Une nature spectaculaire
Des canyons vertigineux aux crêtes basaltiques qui cisaillent le paysage, Nuku Hiva offre de nombreuses possibilités de randonnée pédestre ou équestre. L’occasion de découvrir des paysages uniques où vivent une population accueillante et des animaux (chevaux, bovins, chèvres) en semi-liberté. On y trouve plusieurs cascades dont la cascade de Vaipo ou cascade d’Ahuii, dans la vallée Hakaui, qui avec ses 350 mètres de hauteur dévale dans un décor grandiose au sein d’une profonde faille du plateau de Toovi. La baie d’Anaho est également spectaculaire, vue depuis la crête qui surplombe le village de Hatiheu. Si l’île est très sèche sur le plateau de Terre déserte, qui accueille l’aéroport, sur sa façade sud, les vallées possèdent de nombreuses plantations d’arbres fruitiers (citrons, notamment), qui font la richesse de l’île, exportatrice vers Tahiti.

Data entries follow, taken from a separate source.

-- ==== Sys2Proof/Syntax.lean ====
section
/-! DEFINITION. Syntax: operand types and the one inductive `Instr`, one constructor per row of the opcode table:
247 instructions (chapters 3 to 9) and the 91 steps of the part that are not instructions (95_what_each_step_holds). -/
namespace Sys2Proof

/-! ### Register names (03 R72) -/

/-- `s0` to `s31`. -/
abbrev SReg := Fin 32
/-- `v0` to `v31`. -/
abbrev VIdx := Fin 32
/-- `m0` to `m7`. -/
abbrev MIdx := Fin 8
/-- `a0` to `a3`. -/
abbrev AIdx := Fin 4
/-- `q0` to `q7`. -/
abbrev QIdx := Fin 8
/-- `tk0` to `tk15`. -/
abbrev TkIdx := Fin 16

/-! ### Small codes -/

/-- Element width codes (01 Table 1-5). -/
inductive EW | e8 | e16 | e32 | e64 | e4
  deriving DecidableEq, Repr
/-- Address spaces, the codes of MTR (01 Table 1-5). -/
inductive Space | loc | peer | glb | host
  deriving DecidableEq, Repr
/-- Scope codes (03 R83). -/
inductive Scope | hart | spire | cupola | die | package | system
  deriving DecidableEq, Repr
/-- Integer widths of func6[5:4] (03 R85). -/
inductive IWidth | w8 | w16 | w32 | w64
  deriving DecidableEq, Repr
/-- Scalar floating-point format: major 0x0C or 0x0D (03 R81). -/
inductive SFmt | fp32 | fp64
  deriving DecidableEq, Repr
/-- Vector floating-point formats, majors 0x22 to 0x25 (03 Table 3-5). -/
inductive FFmt | fp64 | fp32 | fp16 | bf16
  deriving DecidableEq, Repr
/-- FP8 formats, func6[5] of major 0x26. -/
inductive F8Fmt | e4m3 | e5m2
  deriving DecidableEq, Repr
/-- Complex formats, func6[5] of major 0x27. -/
inductive CFmt | cbf16 | cfp32
  deriving DecidableEq, Repr
/-- Format codes 0x00 to 0x1C (03 Table 3-11). -/
inductive Format
  | i8 | i16 | i32 | i64 | ui8 | ui16 | ui32 | ui64 | fp64 | fp32 | fp16 | bf16
  | e4m3 | e5m2 | e3m2 | e2m3 | e2m1 | mxe4m3 | mxe5m2 | mxe3m2 | mxe2m3 | mxe2m1 | mxint8
  | cbf16 | cfp32 | rxbf | xbf | m32 | m64
  deriving DecidableEq, Repr
/-- MX element formats, codes 0x11 to 0x16 (06 R160). -/
inductive MxFmt | e4m3 | e5m2 | e3m2 | e2m3 | e2m1 | int8
  deriving DecidableEq, Repr
/-- The plain side of an MX conversion (06 R160, R161). -/
inductive MxSide | fp32 | fp16 | bf16
  deriving DecidableEq, Repr
/-- Operations of `vatom` (03 R84). -/
inductive AtomOp | add | and | or | xor | min | max | minu | maxu | swap | cas | fmin | fmax
  deriving DecidableEq, Repr
/-- Groups of a reduction, func6[5:3] (06 R156). -/
inductive RedGroup | i8 | i16 | i32 | i64 | fp64 | fp32 | fp16 | bf16
  deriving DecidableEq, Repr
/-- Types of major 0x30 (07 R163). -/
inductive BflyT | cbf16 | cfp32 | xbf | rxbf
  deriving DecidableEq, Repr
/-- Residue widths, func6[5] of major 0x31. -/
inductive MWidth | m32 | m64
  deriving DecidableEq, Repr
/-- Selector of `mchk` (07 R182). -/
inductive MchkSel | p0 | p1 | pp
  deriving DecidableEq, Repr
/-- Formats of `twget` (07 R168). -/
inductive TwFmt | cbf16 | cfp32 | xbf | m32 | m64
  deriving DecidableEq, Repr
/-- Types of `opa` and `ops` (08 R185). -/
inductive OpaT | bf16 | fp16 | e4m3 | e5m2 | i8 | e2m1
  deriving DecidableEq, Repr
/-- Output formats of `aepi` (08 R191). -/
inductive AepiOut | i8 | i32 | fp32 | fp16 | bf16 | e4m3 | e5m2
  deriving DecidableEq, Repr
/-- Forms of `copy` (09 R212). -/
inductive CopyForm | linear | twoD | transpose
  deriving DecidableEq, Repr
/-- Kinds of `coll` (09 R213). -/
inductive CollKind | allReduce | reduce | broadcast | allGather | reduceScatter
  deriving DecidableEq, Repr
/-- Combining operators of `coll` (09 R213). -/
inductive CollOp | add | max | min | xor | exactAdd
  deriving DecidableEq, Repr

Des sites archéologiques remarquables
À Taioahe, le tohaa (place cérémonielle) de Temehea, en bord de mer, a été restauré pour le deuxième festival des Marquises, et celui de Koueva vers l’intérieur l’a été pour le cinquième, en décembre 1999. Des sculptures y ont été réalisées par des artistes de divers archipels et des habitats traditionnels reconstitués. La vallée de Taipivai, cadre du célèbre roman de Melville, Taipi (“Typee”), abrite un site remarquable par ses tikis de pierre. Un peu avant d’arriver à la baie de Hatiheu, plusieurs tohaa ont été restaurés, et des habitations traditionnelles y ont été reconstruites. À visiter également dans ce village, la « maison patrimoniale », petit musée dédié à la culture marquisienne.
L’histoire étonnante de Kabris, le tatoué
Enrôlé de force à treize ans sur un navire corsaire au service de la Convention, en 1793, le jeune Joseph Kabris est embarqué à seize ans dans une expédition de chasse à la baleine. À dix-sept, il fait naufrage aux îles Marquises, à Nuku Hiva. C’est là que débute l’aspect le plus étonnant de la vie aventureuse de ce marin bordelais qui la termina comme phénomène de foire en exhibant son corps tatoué de la tête aux pieds. Adoptant les us et coutumes de la tribu dans laquelle il avait échoué, suite à sa désertion – lui aussi d’un navire, mais 30 ans avant Melville – il avait épousé la fille d’un chef de l’île où il avait vécu durant une dizaine d’années. Retenu malgré lui sur un bateau russe ayant dû larguer les amarres suite à une tempête, il se retrouva à Vladivostok, traversa toute la Sibérie à pied, devint maître nageur du tsar et… espion de Napoléon à Saint-Pétersbourg.